The current adoption of cloud computing is associated with numerous challenges because users are still skeptical about its authenticity. Based on a survey conducted by IDC in 2017, the major cloud computing challenges and issues by organizations are as follows:
It is clear that the security issue has played the most important role in hindering Cloud computing acceptance. Without doubt, putting your data, running your software on someone else’s hard disk using someone else’s CPU appears daunting to many. Well-known security issues such as data loss, phishing, botnet (running remotely on a collection of machines) pose serious threats to organization’s data and software. Moreover, the multi-tenancy model and the pooled computing resources in cloud computing has introduced new security challenges that require novel techniques to tackle with. For example, hackers can use Cloud to organize botnet as Cloud often provides more reliable infrastructure services at a relatively cheaper price for them to start an attack.

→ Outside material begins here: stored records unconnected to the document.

/-- The error of a read of the image that fails after the bytes that have been read (ERROR 0x10). -/
def sourceErr (img : List Byte) : FErr := { off := img.length, sec := sectionAt img img.length, code := 0x10 }

/-! ### The end of a job (R259 step 1, R265, R266, R556, R652) -/

/-- Every flock is reset and unconfigured. -/
def State.resetFlocks (s : State) : State :=
  (List.range 672).foldl (fun s f =>
    let s := (s.quiesceFlock f).clearFlock f
    let s := s.modFlock f fun k => { k with conf := [], presets := [], outp := [] }
    (s.resetReg .flkFoldState f 0)) s

/-- Every router slice is reset: buffers empty, and every UP port retrains. -/
def State.resetSlices (s : State) : State :=
  let s := s.setRtr { s.rtr with queues := [] }
  let s := (List.range 12).foldl (fun (s : State) i => { s with gen := Sparse.upd 0 s.gen (3 * 1024 + i) (· + 1) }) s
  (List.range 64).foldl (fun s q => if s.portState q = 2 then s.resetPort q else s) s

/-- The NI retires every tag and frees every replay, flag-hold and processing entry; its window directory is empty (R491, R652). -/
def State.endNi (s : State) : State :=
  (s.dropUnits (fun r => r.source == 3) .none).setNi { Ni.fresh with next := s.ni.next, acked := s.ni.acked, rx := s.ni.rx, dead := s.ni.dead }

/-- Shadow mode ends (R711, R713). -/
def State.endShadow (s : State) : State :=
  ((s.resetReg .drvShadowCtrl 0 0).resetReg .drvShadowStatus 0 0).setShadow Shadow.fresh

/-- The previous job ends; no fold is loaded. -/
def State.endJob (s : State) : State :=
  let s := (s.resetReg .drvSelf 0 0).clearKiln.endNi
  let s := { s.resetFlocks with returns := [] }
  let s := s.resetSlices.endShadow
  State.resetReg { s with fold := none } .drvFoldId 0 0

/-! ### Applying (R259, R260, R270, R271) -/

/-- The payload of a DATA section, its DEST and its TAG. -/
def FoldSec.data (x : FoldSec) : List Byte := slice x.body 16 (leAt x.body 8 4)
def FoldSec.dest (x : FoldSec) : Nat := leAt x.body 0 8
def FoldSec.tag (x : FoldSec) : Nat := leAt x.body 12 4

/-- The payload of a DATA section is written from byte `off` on by the drover (R254): how far it came, and the status that ended it;
none while the next write has to wait. `fuel` bounds the bales. -/
def State.dataWrite (s : State) (x : FoldSec) : Nat → Nat → State × Nat × Option Nat
  | 0, off => (s, off, some stOk)
  | fuel + 1, off =>
    let bs := x.data
    if bs.length ≤ off then (s, off, some stOk)
    else match locOf x.dest with
      | .stacked a =>
        match s.tryWriteBale (foldReq (a + off)) (some x.tag) (slice bs off 4096) with
        | (s, none) => (s, off, none)
        | (s, some st) => if st = stOk then s.dataWrite x fuel (off + 4096) else (s, off, some st)
      | _ =>
        let (s, st) := s.tryWriteMem (foldReq x.dest) 0x5 bs
        (s, off, st)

Cloud consumers must consider the tradeoffs amongst computation, communication, and integration. While migrating to the Cloud can significantly reduce the infrastructure cost, it does raise the cost of data communication, i.e. the cost of transferring an organization’s data to and from the public and community Cloud and the cost per unit of computing resource used is likely to be higher. This problem is particularly prominent if the consumer uses the hybrid cloud deployment model where the organization’s data is distributed amongst a number of public/private (in-house IT infrastructure)/community clouds. Intuitively, ondemand computing makes sense only for CPU intensive jobs.
What to migrate
Based on a survey (Sample size = 244) conducted by IDC in 2017, the seven IT systems/applications being migrated to the cloud are: IT Management Applications (26.2%), Collaborative Applications (25.4%), Personal Applications (25%), Business Applications (23.4%), Applications Development and Deployment (16.8%), Server Capacity (15.6%), and Storage Capacit (15.5%). This result reveals that organizations still have security/privacy concerns in moving their data on to the Cloud. Currently, peripheral functions such as IT management and personal applications are the easiest IT systems to move. Organizations are conservative in employing IaaS compared to SaaS. This is partly because marginal functions are often outsourced to the Cloud, and core activities are kept in-house. The survey also shows that in three years time, 31.5% of the organization will move their Storage Capacity to the cloud. However this number is still relatively low compared to Collaborative Applications (46.3%) at that time.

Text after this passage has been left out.